> **What to do**
Use the entries below and reproduce exactly the lines from the one containing "gzoneWord s g" down to the one containing "def readObj (s", both of them included.

> **Records for this exercise**
......

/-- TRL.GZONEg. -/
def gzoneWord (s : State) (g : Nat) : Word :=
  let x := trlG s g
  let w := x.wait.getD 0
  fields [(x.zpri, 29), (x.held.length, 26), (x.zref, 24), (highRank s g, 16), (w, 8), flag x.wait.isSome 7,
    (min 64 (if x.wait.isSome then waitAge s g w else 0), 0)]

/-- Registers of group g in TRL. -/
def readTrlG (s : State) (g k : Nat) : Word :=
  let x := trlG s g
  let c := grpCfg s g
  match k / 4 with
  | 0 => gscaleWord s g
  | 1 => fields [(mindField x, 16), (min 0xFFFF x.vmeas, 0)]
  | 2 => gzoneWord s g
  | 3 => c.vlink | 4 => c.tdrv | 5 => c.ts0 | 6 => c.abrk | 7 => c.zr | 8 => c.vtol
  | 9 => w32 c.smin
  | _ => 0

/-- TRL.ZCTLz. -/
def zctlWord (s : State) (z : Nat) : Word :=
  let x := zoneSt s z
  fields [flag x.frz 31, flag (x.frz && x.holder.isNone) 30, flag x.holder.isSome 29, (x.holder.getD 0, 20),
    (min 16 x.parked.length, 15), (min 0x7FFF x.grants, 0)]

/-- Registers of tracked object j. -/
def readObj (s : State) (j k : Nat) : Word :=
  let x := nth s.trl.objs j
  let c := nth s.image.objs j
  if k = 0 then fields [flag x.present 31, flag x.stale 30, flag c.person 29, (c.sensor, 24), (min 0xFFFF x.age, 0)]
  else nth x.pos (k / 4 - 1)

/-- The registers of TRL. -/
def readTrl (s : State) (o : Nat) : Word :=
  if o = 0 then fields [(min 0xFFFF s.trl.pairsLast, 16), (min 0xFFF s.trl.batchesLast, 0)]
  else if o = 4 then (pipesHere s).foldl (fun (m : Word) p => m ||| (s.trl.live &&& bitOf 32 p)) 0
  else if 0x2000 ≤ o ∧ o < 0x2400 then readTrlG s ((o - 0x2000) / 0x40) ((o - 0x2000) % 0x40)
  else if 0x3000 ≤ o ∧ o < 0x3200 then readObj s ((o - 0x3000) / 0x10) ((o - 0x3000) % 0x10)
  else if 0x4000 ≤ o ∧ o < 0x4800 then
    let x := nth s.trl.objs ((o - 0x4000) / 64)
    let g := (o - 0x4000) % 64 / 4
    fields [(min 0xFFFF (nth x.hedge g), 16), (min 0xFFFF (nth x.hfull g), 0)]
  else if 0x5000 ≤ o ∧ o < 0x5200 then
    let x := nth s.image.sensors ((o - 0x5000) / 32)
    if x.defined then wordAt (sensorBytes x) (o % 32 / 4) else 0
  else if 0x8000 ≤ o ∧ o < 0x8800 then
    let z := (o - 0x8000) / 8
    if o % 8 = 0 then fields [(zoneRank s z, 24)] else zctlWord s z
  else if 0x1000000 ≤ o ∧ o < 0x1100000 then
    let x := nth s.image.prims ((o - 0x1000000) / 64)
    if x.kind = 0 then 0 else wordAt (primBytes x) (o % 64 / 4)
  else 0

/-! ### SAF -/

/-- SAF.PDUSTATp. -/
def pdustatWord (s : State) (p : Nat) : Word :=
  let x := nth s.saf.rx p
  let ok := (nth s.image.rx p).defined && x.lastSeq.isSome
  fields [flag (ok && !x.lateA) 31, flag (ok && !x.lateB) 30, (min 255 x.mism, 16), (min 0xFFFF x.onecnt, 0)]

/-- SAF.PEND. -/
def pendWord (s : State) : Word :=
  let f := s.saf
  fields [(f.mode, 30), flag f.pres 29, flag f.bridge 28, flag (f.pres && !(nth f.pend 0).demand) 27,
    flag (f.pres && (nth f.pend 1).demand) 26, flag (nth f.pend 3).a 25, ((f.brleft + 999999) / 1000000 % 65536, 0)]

......

> **Written answer**
  | 2 => gzoneWord s g
  | 3 => c.vlink | 4 => c.tdrv | 5 => c.ts0 | 6 => c.abrk | 7 => c.zr | 8 => c.vtol
  | 9 => w32 c.smin
  | _ => 0

/-- TRL.ZCTLz. -/
def zctlWord (s : State) (z : Nat) : Word :=
  let x := zoneSt s z
  fields [flag x.frz 31, flag (x.frz && x.holder.isNone) 30, flag x.holder.isSome 29, (x.holder.getD 0, 20),
    (min 16 x.parked.length, 15), (min 0x7FFF x.grants, 0)]

/-- Registers of tracked object j. -/
def readObj (s : State) (j k : Nat) : Word :=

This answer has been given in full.